Work item: For the material below, output exactly the span from the line with "match claimFrame s with" to the line with "if s.alloc.claim.any (fun", including both, and nothing besides.

Supplied information:
Start of Block

/-- The frame of a HOLD attempt (R81, R191). -/
def holdFrame (s : State) (a : HoldAttempt) : Frame :=
  { source := s.mc.identity.number
    body := .hold { seq := s.alloc.share.holdSeq, held := a.held, floor := a.floor, commit := a.commit
                    farewell := saysFarewell s, localFault := a.localFault, openClaim := a.openClaim } }

/-- The frame of the CLAIM slot (R32, R54, R127). -/
def claimFrame (s : State) : Option Frame :=
  s.alloc.claim.map (fun c =>
    { source := s.mc.identity.number
      body := match c.kind with
        | .increase => .claim c.number c.amount s.alloc.share.priority
        | .floor => .announce c.number s.alloc.share.floor s.alloc.share.priority s.mc.identity.capacityClass
            s.mc.identity.leaseSelect })

/-- The frame of an ANSWER slot (R127). -/
def answerFrame (s : State) (k : Nat) : Option Frame :=
  match (answerAt s k).key, (answerAt s k).content with
  | some (x, n), some .assent => some { source := s.mc.identity.number, body := .assent x n }
  | some (x, n), some (.object r) => some { source := s.mc.identity.number, body := .object x n r }
  | _, _ => none

/-- The transmitter starts an attempt (R112): SENDING, the first bit being sent; the line-idle timer is held at 0 (R110). -/
def beginSending (slot : SlotId) (f : Frame) (s : State) : State :=
  { s with line := { s.line with tx := .sending { bytes := f.bytes, slot := slot, sent := 0, taken := 0, mismatch := false, stopped := false }
                                 idle := 0 } }

def markAnswerInFlight (k : Nat) (s : State) : State :=
  setOutbox { s.outbox with answers := s.outbox.answers.modify k (fun a => { a with inFlight := true }) } s

def markHoldInFlight (s : State) : State :=
  setOutbox { s.outbox with hold := { s.outbox.hold with inFlight := true } } s

def markClaimInFlight (s : State) : State :=
  setOutbox { s.outbox with claim := { s.outbox.claim with inFlight := true } } s

/-- The description of a HOLD attempt is kept, and a commit attempt becomes IN_FLIGHT (R58, R127). -/
def noteAttempt (a : HoldAttempt) (s : State) : State :=
  { s with
    alloc :=
      { s.alloc with
        holdAttempt := some a,
        claim := if a.commit.isSome then s.alloc.claim.map (fun c => { c with inFlight := true }) else s.alloc.claim } }

/-- A HOLD attempt starts (R127): its description is kept, and a commit attempt becomes IN_FLIGHT (R58), which changes the
own claim record and so is an update of the table (R7, R79). -/
def startHold (s : State) : State :=
  endIfChanged s (beginSending .hold (holdFrame s (holdNow s)) (markHoldInFlight (noteAttempt (holdNow s) s)))

/-- An attempt of the CLAIM slot starts (R127). -/
def startClaim (s : State) : State :=
  match claimFrame s with
  | some f => beginSending .claim f (markClaimInFlight s)
  | none => s

/-- An attempt of an ANSWER slot starts (R127). -/
def startAnswer (k : Nat) (s : State) : State :=
  match answerFrame s k with
  | some f => beginSending (.answer k) f (markAnswerInFlight k s)
  | none => s

/-- An attempt starts from a slot. -/
def startAttempt : SlotId → State → State
  | .hold, s => startHold s
  | .claim, s => startClaim s
  | .answer k, s => startAnswer k s

/-! ## Completed (R55, R85, R128) -/

/-- The consecutive failure count returns to 0 (R64). -/
def clearFailures (s : State) : State := setShare { s.alloc.share with failures := 0 } s

/-- The commit of the own INCREASE claim (R59), with the decrease that a target lowered meanwhile calls for (R63,
R88). -/
def commitIncrease (c : ClaimRecord) (s : State) : State :=
  decrease (removeClaim (clearFailures
    (raise .claimCommitted none (some c.number) (some (valueOf c.amount)) (setHeld (s.alloc.share.held + c.amount) s))))

/-- The commit of the join (R34): own held becomes the floor, and the station enters ACTIVE. -/
def commitJoin (c : ClaimRecord) (s : State) : State :=
  changeState .active (removeClaim
    (raise .claimCommitted none (some c.number) (some (valueOf s.alloc.share.floor))
      (setShare { s.alloc.share with held := s.alloc.share.floor, failures := 0 } s)))

/-- The completed HOLD differs from what an ordinary HOLD assembled now would carry (R85). -/
def stale (a : HoldAttempt) (s : State) : Bool :=
  a.held != s.alloc.share.held || a.floor != s.alloc.share.floor || a.localFault != s.pilot.faultIn
    || a.openClaim != openIncrease s

/-- The shed check (R74, R85): a HOLD assembled after the cut lifts the waiting-on-shed mark. -/
def shedCheck (a : HoldAttempt) (s : State) : State :=
  if a.afterCut then
    setOutbox { s.outbox with answers := s.outbox.answers.map (fun b => { b with waitingShed := false }) } s
  else if s.outbox.answers.any (·.waitingShed) then requestHold s
  else s

/-- A commit still owed requests the slot again (R58). -/
def owedCommit (s : State) : State :=
  if s.alloc.claim.any (fun c => c.phase == .committing) then requestHold s else s

/-- A stale HOLD is followed by another (R85). -/
def staleCheck (a : HoldAttempt) (s : State) : State := if stale a s then requestHold s else s

/-- The checks of a HOLD completion in ACTIVE (R58, R74, R85). -/
def holdChecks (a : HoldAttempt) (s : State) : State := staleCheck a (owedCommit (shedCheck a s))

/-- The changes of the own share record that every HOLD completion makes (R85, 1 to 3). -/
def noteHold (a : HoldAttempt) (s : State) : State :=
  recomputeDrive
    (setShare { s.alloc.share with lastTx := a.held, holdSeq := s.alloc.share.holdSeq + 1, silence := 0 } s)

/-- The changes that every HOLD completion makes (R85, 1 to 4). -/
def holdDone (a : HoldAttempt) (s : State) : State := emptyHold (noteHold a s)

/-- What follows a HOLD completion, by the station state and the commit attempt (R34, R38, R42, R59, R85). -/
def holdFollows (a : HoldAttempt) (s : State) : State :=
  match s.mc.station, s.alloc.claim with
  | .leaving, _ => changeState .detached s
  | .active, some c => holdChecks a (if c.inFlight then commitIncrease c s else s)
  | .active, none => holdChecks a s
  | .joining, some c => if c.inFlight then holdChecks a (commitJoin c s) else s
  | _, _ => s

/-- An attempt of the HOLD slot is COMPLETED (R85). -/
def holdCompleted (s : State) : State :=
  match s.alloc.holdAttempt with
  | some a => endUpdate none (holdFollows a (holdDone a s))
  | none => emptyHold s

/-- A HOLD attempt is COMPLETED whose slot has been emptied or refilled after its last bit was taken: the declaration has
reached the line, and nothing follows from it for the slot, the claim or the station state (log 34). -/
def holdOutlived (s : State) : State :=
  match s.alloc.holdAttempt with
  | some a => endUpdate none (noteHold a s)
  | none => s

/-- The roll (R33, R55): the MEMBER entries, the own number excluded. -/
def rollNow (s : State) : List Nat :=
  (List.range Config.stations).filter (fun i => isPeer s i && (entryAt s i).stands .member)

/-- The claim in AWAITING, with the roll taken and its counts at their start (R55). -/
def ClaimRecord.await (c : ClaimRecord) (roll : List Nat) : ClaimRecord :=
  { c with
    phase := .awaiting, roll := roll, assents := [], window := Config.responseWindow, deadline := Config.commitDeadline,
    inFlight := false, deadlinePassed := false }

/-- A completed ANNOUNCE returns the own silence counter to 0 (R87). -/
def announceSent (kind : ClaimKind) (s : State) : State :=
  match kind with
  | .floor => clearSilence s
  | .increase => s

/-- The roll is taken (R55); an INCREASE claim fails when an entry is SUSPECT. -/
def takeRoll (c : ClaimRecord) (s : State) : State :=
  if c.kind = .increase ∧ anySuspect s = true then failClaim .suspect none s
  else commitIfCovered (setClaim (some (c.await (rollNow s))) s)

/-- An attempt of the CLAIM slot is COMPLETED (R55, R87): the roll is taken and the window and deadline start; an ANNOUNCE
returns the own silence counter to 0; an INCREASE claim fails when an entry is SUSPECT. -/
def claimCompleted (s : State) : State :=
  match s.alloc.claim with
  | none => emptyClaim s
  | some c => endUpdate none (takeRoll c (announceSent c.kind (emptyClaim s)))

/-- The frame sent is an ANNOUNCE, by its kind-and-length byte (R101, R191). -/
def Attempt.announces (a : Attempt) : Bool := a.bytes[2]?.any (fun kl => kindOf kl == 3)

/-- An attempt of the CLAIM slot is COMPLETED whose slot has been emptied after its last bit was taken (log 34): an ANNOUNCE
has reached the line all the same, and returns the own silence counter to 0 (R87). -/
def claimOutlived (a : Attempt) (s : State) : State := if a.announces then endIfChanged s (clearSilence s) else s

/-- A COMPLETED report of an attempt reaches the slot and its owner (R128), if the slot still holds what was sent
(log 34). -/
def slotCompleted (a : Attempt) (s : State) : State :=
  match a.slot with
  | .hold => if s.outbox.hold.inFlight then holdCompleted s else holdOutlived s
  | .claim => if s.outbox.claim.inFlight then claimCompleted s else claimOutlived a s
  | .answer k => if (answerAt s k).inFlight then emptyAnswer k s else s

/-! ## Collided or cut, the slot kept (R86, R129 to R133) -/

/-- The value of TX_GAVE_UP (R133, R193): slot kind, frame kind, kept resting or not; bits 3 to 1 of the low byte, of which
the manual says nothing, are 0 (log 41). -/
def gaveUpValue (slotKind frameKind : Nat) (kept : Bool) : Half := joined slotKind (frameKind * 16 + kept.toNat)

/-- The HOLD slot after 16 attempts (R131). -/
def restOrDrop (s : State) : State :=
  match s.mc.station with
  | .active => setOutbox { s.outbox with hold := { s.outbox.hold with resting := true } } s
  | .leaving => changeState .detached (emptyHold s)
  | _ => emptyHold s

/-- The HOLD slot has spent 16 attempts (R131, R133): resting in ACTIVE, dropped elsewhere; LEAVING ends in DETACHED. -/
def holdExhausted (s : State) : State :=
  restOrDrop
    (raise .txGaveUp none (s.alloc.holdAttempt.bind (·.commit)) (some (gaveUpValue 1 1 (s.mc.station == .active))) s)

/-- The demand target lies at or below own held, with an INCREASE claim open (R63). -/
def dropDue (c : ClaimRecord) (s : State) : Bool := c.kind == .increase && s.alloc.share.demand ≤ s.alloc.share.held

/-- What a failed commit attempt does to its claim (R58, R60, R63): it lapses if its deadline has passed, is abandoned if
the demand target has dropped, and waits otherwise. Where the first two hold together the manual gives no order
(`Config.lapseBeforeDrop`, log 9). -/
def settleFailedCommit (c : ClaimRecord) (s : State) : State :=
  match c.deadlinePassed, dropDue c s with
  | true, true => if Config.lapseBeforeDrop then lapseClaim s else abandonClaim .demandDrop s
  | true, false => lapseClaim s
  | false, true => abandonClaim .demandDrop s
  | false, false => s

/-- A commit attempt reported COLLIDED or CUT (R58, R60, R63): back to NONE. -/
def settleCommit (s : State) : State :=
  match s.alloc.claim with
  | none => s
  | some c => if c.inFlight then settleFailedCommit c (setClaim (some { c with inFlight := false }) s) else s

/-- The attempts a slot has spent after a report: COLLIDED counts, CUT does not (R129). -/
def spent (collided : Bool) (attempts : Nat) : Nat := attempts + collided.toNat

/-- The report reaches the HOLD slot (R129). -/
def countHold (collided : Bool) (s : State) : State :=
  setOutbox
    { s.outbox with
      hold := { s.outbox.hold with inFlight := false, attempts := spent collided s.outbox.hold.attempts } } s

/-- The sixteenth counted attempt of the HOLD slot (R131). -/
def exhaustHold (collided : Bool) (s : State) : State :=
  if collided = true ∧ Config.maxAttempts ≤ s.outbox.hold.attempts then holdExhausted s else s

/-- A HOLD attempt reported COLLIDED or CUT (R86, R129, R131): an update of the table where it changes the own claim record
(R7), not where an ordinary HOLD is kept for its next attempt. -/
def holdFailed (collided : Bool) (s : State) : State :=
  endIfChanged s (settleCommit (exhaustHold collided (countHold collided s)))

/-- The report reaches the CLAIM slot (R129). -/
def countClaim (collided : Bool) (s : State) : State :=
  setOutbox
    { s.outbox with
      claim := { s.outbox.claim with inFlight := false, attempts := spent collided s.outbox.claim.attempts } } s

/-- Frame kind code of the CLAIM slot's content (R191). -/
def claimFrameKind : Option ClaimKind → Nat
  | some .floor => 3
  | _ => 2

/-- The sixteenth counted attempt of the CLAIM slot (R130). -/
def exhaustClaim (collided : Bool) (s : State) : State :=
  if collided = true ∧ Config.maxAttempts ≤ s.outbox.claim.attempts then
    endUpdate none (failClaim .txFailed none
      (raise .txGaveUp none s.outbox.claim.key (some (gaveUpValue 2 (claimFrameKind s.outbox.claim.content) false))
        (emptyClaim s)))
  else s

/-- A claim frame's attempt reported COLLIDED or CUT (R129, R130): at 16 attempts the slot is dropped and the claim fails
with TX_FAILED. -/
def claimFailed (collided : Bool) (s : State) : State := exhaustClaim collided (countClaim collided s)

/-- Frame kind and content code of an answer (R191, R193). -/
def Answer.frameKind : Answer → Nat
  | .assent => 4 | .object _ => 5
def Answer.code : Answer → Nat
  | .assent => 1 | .object _ => 2

/-- ANSWER_EXPIRED (R77): claimant, claim number, reason (1 DEADLINE, 2 ATTEMPTS) and content. -/
def raiseExpired (reason : Nat) (a : AnswerSlot) (s : State) : State :=
  raise .answerExpired (a.key.map (·.1)) (a.key.map (·.2))
    (some (joined reason ((a.content.map Answer.code).getD 0))) s

/-- An answer dropped with the earmark of its ASSENT (R76, R77, R130): an update of the table where an earmark goes (R7). The
PARITY of the earmark's check stands after ANSWER_EXPIRED (log 7). -/
def dropAnswer (k reason : Nat) (s : State) : State :=
  endIfChanged s (emptyAnswer k (dropSlotEarmark k (raiseExpired reason (answerAt s k) s)))

/-- A report counts against the slot's content (R129, R130): COLLIDED, of an attempt sent for the content that the slot still
holds (log 26). -/
def AnswerSlot.charged (collided : Bool) (a : AnswerSlot) : Bool := collided && !a.rewritten

/-- The slot once the report has reached it (R129). -/
def AnswerSlot.reported (charged : Bool) (a : AnswerSlot) : AnswerSlot :=
  { a with inFlight := false, rewritten := false, attempts := spent charged a.attempts }

/-- The report reaches an ANSWER slot (R129). -/
def countAnswer (k : Nat) (charged : Bool) (s : State) : State :=
  setOutbox { s.outbox with answers := s.outbox.answers.modify k (AnswerSlot.reported charged) } s

/-- TX_GAVE_UP for an ANSWER slot (R133). -/
def raiseGaveUp (a : AnswerSlot) (s : State) : State :=
  raise .txGaveUp (a.key.map (·.1)) (a.key.map (·.2))
    (some (gaveUpValue 3 ((a.content.map Answer.frameKind).getD 0) false)) s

End of Block

Task response:
  match claimFrame s with
  | some f => beginSending .claim f (markClaimInFlight s)
  | none => s

/-- An attempt of an ANSWER slot starts (R127). -/
def startAnswer (k : Nat) (s : State) : State :=
  match answerFrame s k with
  | some f => beginSending (.answer k) f (markAnswerInFlight k s)
  | none => s

/-- An attempt starts from a slot. -/
def startAttempt : SlotId → State → State
  | .hold, s => startHold s
  | .claim, s => startClaim s
  | .answer k, s => startAnswer k s

/-! ## Completed (R55, R85, R128) -/

/-- The consecutive failure count returns to 0 (R64). -/
def clearFailures (s : State) : State := setShare { s.alloc.share with failures := 0 } s

/-- The commit of the own INCREASE claim (R59), with the decrease that a target lowered meanwhile calls for (R63,
R88). -/
def commitIncrease (c : ClaimRecord) (s : State) : State :=
  decrease (removeClaim (clearFailures
    (raise .claimCommitted none (some c.number) (some (valueOf c.amount)) (setHeld (s.alloc.share.held + c.amount) s))))

/-- The commit of the join (R34): own held becomes the floor, and the station enters ACTIVE. -/
def commitJoin (c : ClaimRecord) (s : State) : State :=
  changeState .active (removeClaim
    (raise .claimCommitted none (some c.number) (some (valueOf s.alloc.share.floor))
      (setShare { s.alloc.share with held := s.alloc.share.floor, failures := 0 } s)))

/-- The completed HOLD differs from what an ordinary HOLD assembled now would carry (R85). -/
def stale (a : HoldAttempt) (s : State) : Bool :=
  a.held != s.alloc.share.held || a.floor != s.alloc.share.floor || a.localFault != s.pilot.faultIn
    || a.openClaim != openIncrease s

/-- The shed check (R74, R85): a HOLD assembled after the cut lifts the waiting-on-shed mark. -/
def shedCheck (a : HoldAttempt) (s : State) : State :=
  if a.afterCut then
    setOutbox { s.outbox with answers := s.outbox.answers.map (fun b => { b with waitingShed := false }) } s
  else if s.outbox.answers.any (·.waitingShed) then requestHold s
  else s

/-- A commit still owed requests the slot again (R58). -/
def owedCommit (s : State) : State :=
  if s.alloc.claim.any (fun c => c.phase == .committing) then requestHold s else s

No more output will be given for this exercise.